The issue of head coverings has certainly a controversial one within the Jewish community. Today especially as a means of identification given that one would not tell a Jew based on their garments. It would definitely weigh upon one who did not wish to wear it. There would certainly be pressure from society to not only be a good Jew but also even to “look Jewish”. In traditional times a woman with her head exposed might have even been taxed up to four hundred zuzim for this transgression.

Any observant Jewish male must be aware of this symbolism. On the one hand, if he does not cover his head, he may be regarded by Orthodox Jews as one who chooses to rebel against the true course, no matter how observant he is. This could be harmful not only to the individual but could also lead to the whole community being viewed as hypocritical.

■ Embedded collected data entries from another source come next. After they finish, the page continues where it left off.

/-! ## bump64 -/

@[simp] theorem State.bump64_phase (s : State) (lo n : Nat) : (s.bump64 lo n).phase = s.phase := rfl
@[simp] theorem State.bump64_clk (s : State) (lo n : Nat) : (s.bump64 lo n).clk = s.clk := rfl
@[simp] theorem State.bump64_inForce (s : State) (lo n : Nat) : (s.bump64 lo n).inForce = s.inForce := rfl
@[simp] theorem State.bump64_host (s : State) (lo n : Nat) : (s.bump64 lo n).host = s.host := rfl
@[simp] theorem State.bump64_intake (s : State) (lo n : Nat) : (s.bump64 lo n).intake = s.intake := rfl
@[simp] theorem State.bump64_flow (s : State) (lo n : Nat) : (s.bump64 lo n).flow = s.flow := rfl
@[simp] theorem State.bump64_banks (s : State) (lo n : Nat) : (s.bump64 lo n).banks = s.banks := rfl
@[simp] theorem State.bump64_egress (s : State) (lo n : Nat) : (s.bump64 lo n).egress = s.egress := rfl
@[simp] theorem State.bump64_mems (s : State) (lo n : Nat) : (s.bump64 lo n).mems = s.mems := rfl
@[simp] theorem State.bump64_capture (s : State) (lo n : Nat) : (s.bump64 lo n).capture = s.capture := rfl
@[simp] theorem State.bump64_matrix (s : State) (lo n : Nat) : (s.bump64 lo n).matrix = s.matrix := rfl
@[simp] theorem State.bump64_seqs (s : State) (lo n : Nat) : (s.bump64 lo n).seqs = s.seqs := rfl
@[simp] theorem State.bump64_models (s : State) (lo n : Nat) : (s.bump64 lo n).models = s.models := rfl
@[simp] theorem State.bump64_pairs (s : State) (lo n : Nat) : (s.bump64 lo n).pairs = s.pairs := rfl
@[simp] theorem State.bump64_links (s : State) (lo n : Nat) : (s.bump64 lo n).links = s.links := rfl
@[simp] theorem State.bump64_luapo (s : State) (lo n : Nat) : (s.bump64 lo n).luapo = s.luapo := rfl
@[simp] theorem State.bump64_routes (s : State) (lo n : Nat) : (s.bump64 lo n).routes = s.routes := rfl
@[simp] theorem State.bump64_losClear (s : State) (lo n : Nat) : (s.bump64 lo n).losClear = s.losClear := rfl
@[simp] theorem State.bump64_sec (s : State) (lo n : Nat) : (s.bump64 lo n).sec = s.sec := rfl
@[simp] theorem State.bump64_nv (s : State) (lo n : Nat) : (s.bump64 lo n).nv = s.nv := rfl
@[simp] theorem State.bump64_power (s : State) (lo n : Nat) : (s.bump64 lo n).power = s.power := rfl
@[simp] theorem State.bump64_pins (s : State) (lo n : Nat) : (s.bump64 lo n).pins = s.pins := rfl
@[simp] theorem State.bump64_dbg (s : State) (lo n : Nat) : (s.bump64 lo n).dbg = s.dbg := rfl
@[simp] theorem State.bump64_mgmt (s : State) (lo n : Nat) : (s.bump64 lo n).mgmt = s.mgmt := rfl
@[simp] theorem State.bump64_dbgClock (s : State) (lo n : Nat) : (s.bump64 lo n).dbgClock = s.dbgClock := rfl
@[simp] theorem State.bump64_trigger (s : State) (lo n : Nat) : (s.bump64 lo n).trigger = s.trigger := rfl
@[simp] theorem State.bump64_out (s : State) (lo n : Nat) : (s.bump64 lo n).out = s.out := rfl
@[simp] theorem State.bump64_fresh (s : State) (lo n : Nat) : (s.bump64 lo n).fresh = s.fresh := rfl
@[simp] theorem State.bump64_pending (s : State) (lo n : Nat) : (s.bump64 lo n).pending = s.pending := rfl
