-- ==== Sys2Proof/Laws/Steps.lean ====
section
/-! SUPPORT. What the shared frames of a command do: its conditions, the passing of time, the completion of a queue's command, and
the registers that events leave alone. -/

namespace Sys2Proof.Machine

theorem live_iff {s : State} : s.live = true ↔ s.phase = .ready ∧ s.frozen = false := by
  simp [State.live]

/-- A register outside the DBG block takes writes in service (R14, R439). -/
theorem live_takes {s : State} (h : s.live = true) (off : Nat) (ho : dbgBlock off = false) : s.takesWrite off = true := by
  obtain ⟨hp, hf⟩ := live_iff.1 h
  simp [State.takesWrite, ho, hp, hf]

theorem whenLive_true {s : State} (h : s.live = true) (f : State → State) : whenLive s f = .next (f s) := by
  simp [whenLive, h]

theorem whenLive_false {s : State} (h : s.live = false) (f : State → State) : whenLive s f = .next s := by
  simp [whenLive, h]

theorem whenWritable_true {s : State} {off : Nat} (h : s.takesWrite off = true) (f : State → State) :
    whenWritable s off f = .next (f s) := by
  simp [whenWritable, h]

theorem whenHost_true {s : State} {off : Nat} (h : s.takesWrite off = true) (hp : s.pcieUp = true) (f : State → State) :
    whenHost s off f = .next (f s) := by
  simp [whenHost, h, hp]

theorem whenHost_false {s : State} {off : Nat} (h : s.takesWrite off = false ∨ s.pcieUp = false) (f : State → State) :
    whenHost s off f = .next s := by
  rcases h with h | h <;> simp [whenHost, h]

/-- A point in time that has come needs no time. -/
@[simp] theorem reach_now (s : State) (due : Nat) (h : due ≤ s.clk.cycle) : s.reach due = some s := by
  simp [State.reach, h]

@[simp] theorem reachReal_now (s : State) (due : Nat) (h : due ≤ s.clk.real) : s.reachReal due = some s := by
  simp [State.reachReal, h]

@[simp] theorem reachTick_now (s : State) (tick : Nat) (h : tick ≤ s.clk.time) : s.reachTick tick = some s := by
  simp [State.reachTick, h]

theorem on_putB_other (s : State) (f g : Fld) (b : Bool) (hg : g.lo + g.w ≤ 32)
    (h : g.reg ≠ f.reg ∨ g.lo + g.w ≤ f.lo ∨ f.lo + f.w ≤ g.lo) : (s.putB f b).on g = s.on g := by
  simp only [State.on, State.putB]
  rw [get_put_other s f g _ hg h]

theorem get_putB_other (s : State) (f g : Fld) (b : Bool) (hg : g.lo + g.w ≤ 32)
    (h : g.reg ≠ f.reg ∨ g.lo + g.w ≤ f.lo ∨ f.lo + f.w ≤ g.lo) : (s.putB f b).get g = s.get g :=
  get_put_other s f g _ hg h

/-- A command whose length the spec leaves open completes with its effect and its status. -/
theorem runOp_openTime {s : State} {q op : Nat} {c : List Byte} {r : Run} (h : CanComplete s q op (leastCycles r) c r)
    (eff : List Byte → State → State × Nat) :
    (.next (s.runOp q op openTime eff) : Res) = s.finish q (leastCycles r) c r eff := by
  have ht := h.time
  unfold leastCycles at ht
  unfold State.runOp State.finish State.chargedTo leastCycles
  simp only [h.run, openTime]
  by_cases hr : hostReads q c = true
  · first | (simp [hr, h.link hr, ht]; done) | (simp [hr, h.link hr, ht]; rfl)
  · first | (simp [hr, ht]; done) | (simp [hr, ht]; rfl)

/-- A command of a length that the spec gives completes when that length has passed. -/
theorem runOp_timed {s : State} {q op n : Nat} {c : List Byte} {r : Run} {dur : List Byte → State → Option Nat}
    (hd : dur c s = some n) (h : CanComplete s q op (s.cyclesLeft q n r) c r) (eff : List Byte → State → State × Nat) :
    (.next (s.runOp q op dur eff) : Res) = s.finish q (s.cyclesLeft q n r) c r eff := by
  have ht := h.time
  unfold State.runOp State.finish State.chargedTo
  simp only [h.run, hd]
  by_cases hr : hostReads q c = true
  · first | (simp [hr, h.link hr, ht]; done) | (simp [hr, h.link hr, ht]; rfl)
  · first | (simp [hr, ht]; done) | (simp [hr, ht]; rfl)

/-- A command none of whose host ranges had passed their check before a window was rewritten completes with its plain effect. -/
theorem effectOf_unchecked (s : State) (q : Nat) (c : List Byte) (r : Run) (eff : List Byte → State → State × Nat)
    (h : r.checked = false) : s.effectOf q c r eff = eff c s := by
  simp [State.effectOf, h]

/-- A queue that runs another command, or none, is left as it is. -/
theorem runOp_idle {s : State} {q op : Nat} (h : s.running q op = none) (dur : List Byte → State → Option Nat)
    (eff : List Byte → State → State × Nat) : s.runOp q op dur eff = s := by
  simp [State.runOp, h]

end Sys2Proof.Machine
end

For a woman the situation may be worse. The decision for an unmarried woman not to cover her hair may be seen as a sign of immorality within the community. Since the hair is considered an ornament, which enhances the appearance of a woman, she showing of it would be considered as a deliberate act of deviation from the faith. In ancient times women began wearing wigs in response to the call to cover their hair. They borrowed this affectation from their counterparts who were non-Jews particularly in France. It seems this was not to be as it was stated that even though the hair was covered, the effect the wig had was the same as when the women uncovered their hair (Kershen 90).

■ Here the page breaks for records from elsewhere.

-- ==== Sys2Proof/Laws/Still.lean ====
section
/-! SUPPORT. What only resets, start-up, self-test, life cycle and the outside ports change: the still part of the state. -/

namespace Sys2Proof.Machine

/-- The still part of a state: phase, fuses and firmware store, a burn under way, the management endpoint, the pins, DBG_CLK and
the queue of waiting commands. -/
structure Still where
  phase : Phase
  nv : NonVolatile
  burning : Option Nat
  mgmt : Mgmt
  pins : Pins
  dbgClock : Bool
  pending : List Instr

/-- The still part of a state. -/
def State.still (s : State) : Still := ⟨s.phase, s.nv, s.sec.burning, s.mgmt, s.pins, s.dbgClock, s.pending⟩

@[simp] theorem still_mk (phase clk regs inForce host intake flow banks egress mems capture matrix seqs models pairs links luapo
    routes losClear sec nv power pins dbg mgmt dbgClock trigger out fresh pending) :
    State.still ⟨phase, clk, regs, inForce, host, intake, flow, banks, egress, mems, capture, matrix, seqs, models, pairs, links,
      luapo, routes, losClear, sec, nv, power, pins, dbg, mgmt, dbgClock, trigger, out, fresh, pending⟩
      = ⟨phase, nv, sec.burning, mgmt, pins, dbgClock, pending⟩ := rfl

@[simp] theorem mk_still (s : State) :
    (⟨s.phase, s.nv, s.sec.burning, s.mgmt, s.pins, s.dbgClock, s.pending⟩ : Still) = s.still := rfl

@[simp] theorem still_ite {c : Prop} [Decidable c] (a b : State) :
    (if c then a else b).still = if c then a.still else b.still := by split <;> rfl

@[simp] theorem still_ite_fst {α : Type} {c : Prop} [Decidable c] (a b : State × α) :
    (if c then a else b).1.still = if c then a.1.still else b.1.still := by split <;> rfl

/-- A fold keeps what each of its steps keeps. -/
@[simp] theorem foldl_still {α : Type} (g : State → α → State) (h : ∀ t a, (g t a).still = t.still) (l : List α) (s : State) :
    (l.foldl g s).still = s.still := by
  induction l generalizing s with
  | nil => rfl
  | cons a l ih => simp [ih, h]

@[simp] theorem foldl_still_fst {α β : Type} (g : State × β → α → State × β) (h : ∀ t a, (g t a).1.still = t.1.still)
    (l : List α) (p : State × β) : (l.foldl g p).1.still = p.1.still := by
  induction l generalizing p with
  | nil => rfl
  | cons a l ih => simp [ih, h]

/-- An answer, if there is one, keeps the still part. -/
def Kept? (s : State) (o : Option State) : Prop := ∀ t, o = some t → t.still = s.still

/-- A next state, if there is one, keeps the still part. -/
def Kept (s : State) (o : Res) : Prop := ∀ t, o = .next t → t.still = s.still

@[simp] theorem kept?_none (s : State) : Kept? s none := by simp [Kept?]
@[simp] theorem kept?_some (s t : State) : Kept? s (some t) ↔ t.still = s.still := by simp [Kept?]
@[simp] theorem kept?_ite {c : Prop} [Decidable c] (s : State) (a b : Option State) :
    Kept? s (if c then a else b) ↔ if c then Kept? s a else Kept? s b := by split <;> rfl
@[simp] theorem kept_next (s t : State) : Kept s (.next t) ↔ t.still = s.still := by simp [Kept]
@[simp] theorem kept_ite {c : Prop} [Decidable c] (s : State) (a b : Res) :
    Kept s (if c then a else b) ↔ if c then Kept s a else Kept s b := by split <;> rfl

@[simp] theorem kept?_bind (s : State) (o : Option State) (f : State → Option State) (h : Kept? s o) (g : ∀ t, Kept? t (f t)) :
    Kept? s (o.bind f) := by
  intro t ht
  cases o with
  | none => simp at ht
  | some a => exact (g a t ht).trans (h a rfl)

@[simp] theorem kept?_firstSome {α : Type} (s : State) (f : α → Option State) (h : ∀ a, Kept? s (f a)) (l : List α) :
    Kept? s (firstSome f l) := by
  induction l with
  | nil => simp [firstSome]
  | cons a l ih =>
    unfold firstSome
    split
    · rename_i b hb; simpa using h a b hb
    · exact ih

@[simp] theorem getD_still (s : State) (o : Option State) (h : Kept? s o) : (o.getD s).still = s.still := by
  cases o with
  | none => rfl
  | some t => exact h t rfl

/-! ## Regs -/

@[simp] theorem State.setWord_still (s : State) (off : Nat) (v : Word) :
    (State.setWord s off v).still = s.still := by
  unfold State.setWord; simp

@[simp] theorem State.put_still (s : State) (f : Fld) (v : Nat) :
    (State.put s f v).still = s.still := by
  unfold State.put; simp

@[simp] theorem State.putB_still (s : State) (f : Fld) (b : Bool) :
    (State.putB s f b).still = s.still := by
  unfold State.putB; simp

@[simp] theorem State.put64_still (s : State) (lo v : Nat) :
    (State.put64 s lo v).still = s.still := by
  unfold State.put64; simp

@[simp] theorem State.bump_still (s : State) (f : Fld) (n : Nat) :
    (State.bump s f n).still = s.still := by
  unfold State.bump; simp

@[simp] theorem State.bumpSat_still (s : State) (f : Fld) (n : Nat) :
    (State.bumpSat s f n).still = s.still := by
  unfold State.bumpSat; simp

@[simp] theorem State.bump64_still (s : State) (lo n : Nat) :
    (State.bump64 s lo n).still = s.still := by
  unfold State.bump64; simp

@[simp] theorem State.applyPending_still (s : State) :
    (State.applyPending s).still = s.still := by
  unfold State.applyPending; simp

@[simp] theorem State.free_still (s : State) :
    (State.free s).2.still = s.still := by
  unfold State.free; simp

theorem State.free_out {s : State} {t' : State} {r' : Nat}
    (h : State.free s = (r', t')) : t'.still = s.still := by
  have h1 := State.free_still s
  rw [h] at h1
  exact h1

@[simp] theorem State.freeBytes_still (s : State) (n : Nat) :
    (State.freeBytes s n).2.still = s.still := by
  unfold State.freeBytes; simp

theorem State.freeBytes_out {s : State} {n : Nat} {t' : State} {r' : List Byte}
    (h : State.freeBytes s n = (r', t')) : t'.still = s.still := by
  have h1 := State.freeBytes_still s n
  rw [h] at h1
  exact h1

@[simp] theorem State.emit_still (s : State) (o : Out) :
    (State.emit s o).still = s.still := by
  unfold State.emit; simp

/-! ## Access -/

@[simp] theorem State.putWord_still (s : State) (row : RegRow) (off : Nat) (open_ : Nat → FieldRow → Bool) (v : Nat) :
    (State.putWord s row off open_ v).still = s.still := by
  unfold State.putWord; simp

@[simp] theorem State.store_still (s : State) (row : RegRow) (off : Nat) (open_ : Nat → FieldRow → Bool) (v : Nat) :
    (State.store s row off open_ v).still = s.still := by
  unfold State.store
  repeat'
    first
      | (simp; done)
      | (refine (foldl_still _ (fun _ _ => ?_) _ _).trans ?_)
      | (refine (foldl_still_fst _ (fun _ _ => ?_) _ _).trans ?_)
      | (simp [*]; done)
      | split
      | simp

/-! ## Ops -/

@[simp] theorem whenLive_still (s : State) (f : State → State) (h : (f s).still = s.still) : Kept s (whenLive s f) := by
  simp only [whenLive]; split <;> simp [h]

@[simp] theorem whenWritable_still (s : State) (off : Nat) (f : State → State) (h : (f s).still = s.still) :
    Kept s (whenWritable s off f) := by
  simp only [whenWritable]; split <;> simp [h]

@[simp] theorem whenHost_still (s : State) (off : Nat) (f : State → State) (h : (f s).still = s.still) :
    Kept s (whenHost s off f) := by
  simp only [whenHost]; split <;> simp [h]

@[simp] theorem whenClocked_still (s : State) (f : State → State) (h : (f s).still = s.still) : Kept s (whenClocked s f) := by
  simp only [whenClocked]; split <;> simp [h]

While many religions observe the tradition of head covering, in recent times it is considered by them to be restrictive and oppressive especially by women in the west (Badran 26). The state of Oklahoma recently ratified house bill 1645 which prescribes what a person can wear while posing for an official national photo. The restrictions include headgear that covers the head with the inclusion of headscarves. It goes on to include those worn for religious reasons. In state sponsored schools in France, the wearing of any clothing with religious connotations is banned. The reasoning the schools give is that with the separation between church and state the wearing of such is in opposition to the spirit of the law.

With this it seems that the controversy that started in the 13th century still rages on to date. This controversy about the head covering has raged so fierce that it has led to the breaking of some factions from the main branch of the orthodox Jewish faith with seemingly no end in sight.

Bibliography

Badran, Margot. Feminism Beyond East and West: New Gender Talk and Practice in Global Islam. New Delhi: Global Media Publications, 2007. Print.

Gutmann, Joseph. Beauty in Holiness: Studies in Jewish Customs and Ceremonial Art. New York: Ktav Publishing House, 1970. Print.

Kershen, Anne J. 150 Years of Progressive Judaism in Britain: 1840-1990. London: London Museum of Jewish Life, 1990. Print.

The New Jerusalem Bible. Ed. Susan Jones. New York: Doubleday, 2011. Print

Strack, Hermann, Introduction to the Talmud and Midrash, 1945. Jewish Publication Society,. pp.72, 48 & 97.